What you need to do →
The line holding "hreg i hi 0 (by decide) (by decide)]" and all lines that follow it to the end of the data: return these exactly, and nothing more.

Available data →
»»

theorem State.setPieces_reg (s : State) (a k : Nat) (bs : List Byte) (l : List (Nat × Nat)) : (s.setPieces a bs l).reg k = s.reg k := by
  induction l generalizing s with
  | nil => rfl
  | cons q l ih => exact (ih _).trans (s.setBytes_reg _ _ _)

theorem State.setPieces_code (s : State) (a c : Nat) (bs : List Byte) (l : List (Nat × Nat)) : (s.setPieces a bs l).code c = s.code c := by
  induction l generalizing s with
  | nil => rfl
  | cons q l ih => exact (ih _).trans (s.setBytes_code _ _ _)

theorem PanKeep.setPieces {s t : State} (h : PanKeep s t) (a : Nat) (bs : List Byte) (l : List (Nat × Nat)) :
    PanKeep (s.setPieces a bs l) (t.setPieces a bs l) := by
  induction l generalizing s t with
  | nil => exact h
  | cons q l ih => exact ih (h.setBytes _ _)

theorem pieceBytes_length {a : Nat} {bs : List Byte} {q : Nat × Nat} (h : a ≤ q.1 ∧ q.1 + q.2 ≤ a + bs.length) : (pieceBytes a bs q).length = q.2 := by
  unfold pieceBytes
  rw [List.length_take, List.length_drop]
  omega

theorem pieceBytes_getD {a x : Nat} {bs : List Byte} {q : Nat × Nat} (h : a ≤ q.1) (hx : q.1 ≤ x) (hx' : x < q.1 + q.2) :
    (pieceBytes a bs q).getD (x - q.1) 0 = bs.getD (x - a) 0 := by
  unfold pieceBytes
  have hi : q.1 - a + (x - q.1) = x - a := by omega
  rw [List.getD_eq_getElem?_getD, List.getElem?_take_of_lt (by omega), List.getElem?_drop, hi, List.getD_eq_getElem?_getD]

theorem State.setPieces_byte_outside {a x : Nat} {bs : List Byte} {l : List (Nat × Nat)} (s : State)
    (hl : ∀ q ∈ l, a ≤ q.1 ∧ q.1 + q.2 ≤ a + bs.length) (hx : ∀ q ∈ l, ¬ (q.1 ≤ x ∧ x < q.1 + q.2)) : (s.setPieces a bs l).byte x = s.byte x := by
  induction l generalizing s with
  | nil => rfl
  | cons q l ih =>
    have hq := hl q List.mem_cons_self
    rw [State.setPieces_cons, ih _ (fun p hp => hl p (List.mem_cons_of_mem _ hp)) fun p hp => hx p (List.mem_cons_of_mem _ hp),
      State.setBytes_byte, pieceBytes_length hq, if_neg (hx q List.mem_cons_self)]

theorem State.setPieces_byte_inside {a x : Nat} {bs : List Byte} {l : List (Nat × Nat)} (s : State)
    (hl : ∀ q ∈ l, a ≤ q.1 ∧ q.1 + q.2 ≤ a + bs.length) (hx : ∃ q ∈ l, q.1 ≤ x ∧ x < q.1 + q.2) :
    (s.setPieces a bs l).byte x = bs.getD (x - a) 0 := by
  induction l generalizing s with
  | nil => simp at hx
  | cons q l ih =>
    have hl' : ∀ p ∈ l, a ≤ p.1 ∧ p.1 + p.2 ≤ a + bs.length := fun p hp => hl p (List.mem_cons_of_mem _ hp)
    have hq := hl q List.mem_cons_self
    rw [State.setPieces_cons]
    by_cases h : ∃ p ∈ l, p.1 ≤ x ∧ x < p.1 + p.2
    · exact ih _ hl' h
    · have hin : q.1 ≤ x ∧ x < q.1 + q.2 := by
        obtain ⟨p, hp, hpx⟩ := hx
        rcases List.mem_cons.1 hp with rfl | hp
        · exact hpx
        · exact absurd ⟨p, hp, hpx⟩ h
      rw [State.setPieces_byte_outside _ hl' fun p hp hpx => h ⟨p, hp, hpx⟩, State.setBytes_byte, pieceBytes_length hq, if_pos hin,
        pieceBytes_getD hq.1 hin.1 hin.2]

/-! ### Lines written -/

theorem PanKeep.rmwFix {s0 s : State} (h : PanKeep s0 s) (r a n : Nat) : PanKeep s0 (s.rmwFix (.pantry r) a n) := by
  unfold State.rmwFix
  refine h.each _ fun t c ht => ?_
  split
  · exact (ht.corrected r c _).setGood c
  · exact ht

/-- With no injection armed, a store leaves its bytes, under good code. -/
theorem State.storeLine_keep_pantry {s : State} (r a main : Nat) (bs : List Byte) (twin : Bool) (hq : s.regB (kPAN + 0x100) 31 = false) :
    PanKeep (s.setBytes a bs) (s.storeLine (.pantry r) a main bs twin) := by
  unfold State.storeLine
  extract_lets s1 s2 line
  have h2 : PanKeep s1 s2 := (PanKeep.refl s1).each _ fun _ c ht => ht.setGood c
  have hq2 : s2.regB (kPAN + 0x100) 31 = false := by
    unfold State.regB
    rw [h2.regs _ (.inl rfl)]
    exact (congrArg (fun w => bit w 31) (s.setBytes_reg a _ bs)).trans hq
  simp only [hq2, Bool.false_and, Bool.false_eq_true, if_false]
  exact h2

theorem State.rmwReads_sub {s : State} {r a n c : Nat} (h : c ∈ s.rmwReads (.pantry r) a n) : c ∈ codewords 16 a n := by
  unfold State.rmwReads at h
  extract_lets g part at h
  split at h
  · exact absurd h List.not_mem_nil
  · have hg : g = 16 := rfl
    rw [if_neg (by rw [hg]; decide)] at h
    exact (List.mem_filter.1 h).1

theorem State.writeLine_pantry {s : State} {a : Nat} {bs : List Byte} (r : Nat) (hc : ∀ c ∈ codewords 16 a bs.length, s.code c ≠ .uncorr)
    (hq : s.regB (kPAN + 0x100) 31 = false) :
    (s.writeLine (.pantry r) a bs).1 = none ∧ PanKeep (s.setBytes a bs) (s.writeLine (.pantry r) a bs).2 := by
  have hbad : s.rmwBad (.pantry r) a bs.length = none := by
    refine List.find?_eq_none.2 fun c h => ?_
    simpa using hc c (State.rmwReads_sub h)
  have hfix := (PanKeep.refl s).rmwFix r a bs.length
  have hq' : (s.rmwFix (.pantry r) a bs.length).regB (kPAN + 0x100) 31 = false := by
    rw [State.regB, hfix.regs _ (.inl rfl)]; exact hq
  have e : s.writeLine (.pantry r) a bs = (none, (s.rmwFix (.pantry r) a bs.length).storeLine (.pantry r) a a bs false) := by
    simp [State.writeLine, State.writeTwo, State.writeCopy, hbad]
  rw [e]
  exact ⟨rfl, (hfix.setBytes a bs).trans (State.storeLine_keep_pantry r a a bs false hq')⟩

/-- Lines with no uncorrectable codeword are all written (R304). -/
theorem State.writePieces_pantry {a : Nat} {bs : List Byte} (r : Nat) (l : List (Nat × Nat)) {s : State}
    (hl : ∀ q ∈ l, a ≤ q.1 ∧ q.1 + q.2 ≤ a + bs.length) (hc : ∀ c ∈ codewords 16 a bs.length, s.code c ≠ .uncorr)
    (hq : s.regB (kPAN + 0x100) 31 = false) :
    (State.writePieces (.pantry r) a bs s l).1 = .ok ∧ PanKeep (s.setPieces a bs l) (State.writePieces (.pantry r) a bs s l).2 := by
  induction l generalizing s with
  | nil => exact ⟨rfl, PanKeep.refl s⟩
  | cons q l ih =>
    have hw := hl q List.mem_cons_self
    have hlen := pieceBytes_length hw
    obtain ⟨hnone, hkeep⟩ := State.writeLine_pantry (s := s) (a := q.1) (bs := pieceBytes a bs q) r
      (fun c h => hc c (codewords_mono hw.1 (by rw [hlen]; exact hw.2) h)) hq
    obtain ⟨hok, hrest⟩ := ih (s := (s.writeLine (.pantry r) q.1 (pieceBytes a bs q)).2) (fun p hp => hl p (List.mem_cons_of_mem _ hp))
      (fun c h => hkeep.codes c (by rw [State.setBytes_code]; exact hc c h))
      (by rw [State.regB, hkeep.regs _ (.inl rfl), State.setBytes_reg]; exact hq)
    have e : State.writePieces (.pantry r) a bs s (q :: l) =
        State.writePieces (.pantry r) a bs (s.writeLine (.pantry r) q.1 (pieceBytes a bs q)).2 l := by
      rw [State.writePieces]; simp only [hnone]
    rw [e]
    exact ⟨hok, (hkeep.setPieces a bs l).trans hrest⟩

/-! ### Where an access lies, and what a read of it gives -/

theorem State.place_pantry_ge {s : State} {a n r : Nat} (h : s.place a n = .pantry r) : aPantry ≤ a := by
  by_contra hlt
  rw [State.place, if_pos (Nat.lt_of_not_le hlt)] at h
  split at h <;> cases h

/-- ALTERED decides no access, so an access lies where it lay before (R299). -/
theorem State.place_altered {s t : State} {a r : Nat} (n : Nat) (ha : aPantry ≤ a) (h : ∀ k, panKey k → t.reg k = s.reg k) :
    (t.markAltered (.pantry r)).place a n = s.place a n := by
  have hk : ∀ i j, i < 256 → j < 0x80 → panKey (kPR i + j) := fun i j hi hj => .inr (by unfold kPR; omega)
  have hreg : ∀ i < 256, ∀ j < 0x80, j ≠ 8 → (t.markAltered (.pantry r)).reg (kPR i + j) = s.reg (kPR i + j) := fun i hi j hj hne =>
    (t.setReg_reg_ne _ (by unfold kPR; omega)).trans (h _ (hk i j hi hj))
  have hbit : ∀ i < 256, ∀ j, j ≠ 28 → (t.markAltered (.pantry r)).regB (kPR i + 8) j = s.regB (kPR i + 8) j := by
    intro i hi j hj
    unfold State.regB
    rw [← h _ (hk i 8 hi (by decide))]
    rcases eq_or_ne i r with rfl | hne
    · exact (congrArg (fun w => bit w j) (State.setReg_reg_same _ _ _)).trans (bit_putBit_ne _ _ hj)
    · exact congrArg (fun w => bit w j) (t.setReg_reg_ne _ (by unfold kPR; omega))
  have hfind : (t.markAltered (.pantry r)).panFind a n = s.panFind a n := by
    refine List.find?_congr fun i hi => ?_
    have hi := List.mem_range.1 hi
    unfold State.panValid State.panEn State.panFailed State.panBase State.panSize State.regF
    rw [hbit i hi 31 (by decide), hbit i hi 26 (by decide), hreg i hi 4 (by decide) (by decide), show kPR i = kPR i + 0 from rfl,
      hreg i hi 0 (by decide) (by decide)]
  unfold State.place
  rw [if_neg (Nat.not_lt.2 ha), if_neg (Nat.not_lt.2 ha), hfind]
  split
  · rename_i i hi
    unfold State.panLarder
    rw [hbit i (List.mem_range.1 (List.mem_of_find?_eq_some hi)) 25 (by decide)]
  · rfl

««

Written response →
      hreg i hi 0 (by decide) (by decide)]
  unfold State.place
  rw [if_neg (Nat.not_lt.2 ha), if_neg (Nat.not_lt.2 ha), hfind]
  split
  · rename_i i hi
    unfold State.panLarder
    rw [hbit i (List.mem_range.1 (List.mem_of_find?_eq_some hi)) 25 (by decide)]
  · rfl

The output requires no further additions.